Diagnose network connectivity of the CoreDNS pod

Use either the ACK console or the CLI.

ACK console

  1. Log on to the ACK console. In the left-side navigation pane, click Clusters.

  2. On the Clusters page, click the cluster name. In the left-side navigation pane, choose Inspections and Diagnostics > Diagnostics.

  3. On the Diagnosis page, click Network diagnosis.

  4. In the Network panel, configure the following parameters: Read the warning, select I know and agree, then click Create diagnosis.

    • Source address: IP address of the CoreDNS pod

    • Destination address: IP address of the upstream DNS server (100.100.2.136 or 100.100.2.138)
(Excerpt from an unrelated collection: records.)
-- ==== Sys2Proof/Config.lean ====
section
/-! DEFINITION. The free values: what the spec leaves unspecified (spec/93_implementation_defined.md U1 to U3,
spec/70_reset_and_hazards.md R227). None has a body, so nothing proved of the model rests on one. The first argument
of each is the instance's tag: instances share no free value (R206, log entry 24). -/

namespace Sys2Proof

/-- What a buffer byte holds that has not been written since reset number `n`: fixed by the instance, the reset, the
space and the index, and otherwise open (R25, R26, U1). Log entry 6, safe. -/
opaque Config.unwrittenByte : (tag : Nat) → (n : Nat) → Space → (index : Nat) → Byte

/-- What a read of `BUF_OUT` returns where the byte is not output (U2, U3). It is the same value until a core step,
an accepted command or a reset advances the stamp (R49). Log entry 7, safe. -/
opaque Config.hiddenOutByte : (tag : Nat) → (stamp : Nat) → (index : Nat) → Byte

/-- What the sample step stores at an index of `BUF_OUT` for a sample that reads an input byte not written since the
last reset (R227). The stamp is that of the step, so no two steps share the value. Log entry 25, safe. -/
opaque Config.unspecifiedOutByte : (tag : Nat) → (stamp : Nat) → (index : Nat) → Byte

/-- `SA` after reset number `n` (R28, U1). Log entry 5, safe. -/
opaque Config.resetSa : (tag : Nat) → (n : Nat) → Sample

/-- `SB` after reset number `n` (R28, U1). Log entry 5, safe. -/
opaque Config.resetSb : (tag : Nat) → (n : Nat) → Sample

/-- `SO` after reset number `n` (R28, U1). Log entry 5, safe. -/
opaque Config.resetSo : (tag : Nat) → (n : Nat) → Sample

/-- `ACC` after reset number `n` (R28, U1). Log entry 5, safe. -/
opaque Config.resetAcc : (tag : Nat) → (n : Nat) → Acc

/-- The four PADRD results after reset number `n`, by lane and half. Log entry 8, safe. -/
opaque Config.resetPad : (tag : Nat) → (n : Nat) → Lane → (second : Bool) → Byte

end Sys2Proof
end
    • Destination port: 53

    • Protocol: udp

  5. On the Diagnosis result page, the Packet paths section shows all nodes that were diagnosed.

    Diagnosis result

CLI

  1. Log on to the node running the CoreDNS pod.

  2. Get the CoreDNS process ID:

    ps aux | grep coredns
  3. Enter the CoreDNS network namespace:

    nsenter -t <pid> -n -- <related commands>

    Replace <pid> with the process ID from the previous step.

  4. Test connectivity:

    # Test connectivity to the Kubernetes API server
    telnet <apiserver_clusterip> 6443
    
    # Test connectivity to upstream DNS servers
    dig <domain> @100.100.2.136
    dig <domain> @100.100.2.138
IssueCauseAction
CoreDNS cannot connect to the Kubernetes API serverAPI server errors, node overload, or kube-proxy issuesSubmit a ticket
CoreDNS cannot connect to upstream DNS serversNode overload, wrong CoreDNS config, or Express Connect routing issuesSubmit a ticket

Diagnose network connectivity between application pods and CoreDNS

ACK console

  1. Log on to the ACK console. In the left-side navigation pane, click Clusters.

  2. On the Clusters page, click the cluster name. In the left-side navigation pane, choose Inspections and Diagnostics > Diagnostics.

  3. On the Diagnosis page, click Network diagnosis.

  4. In the Network panel, configure the following parameters: Read the warning, select I know and agree, then click Create diagnosis.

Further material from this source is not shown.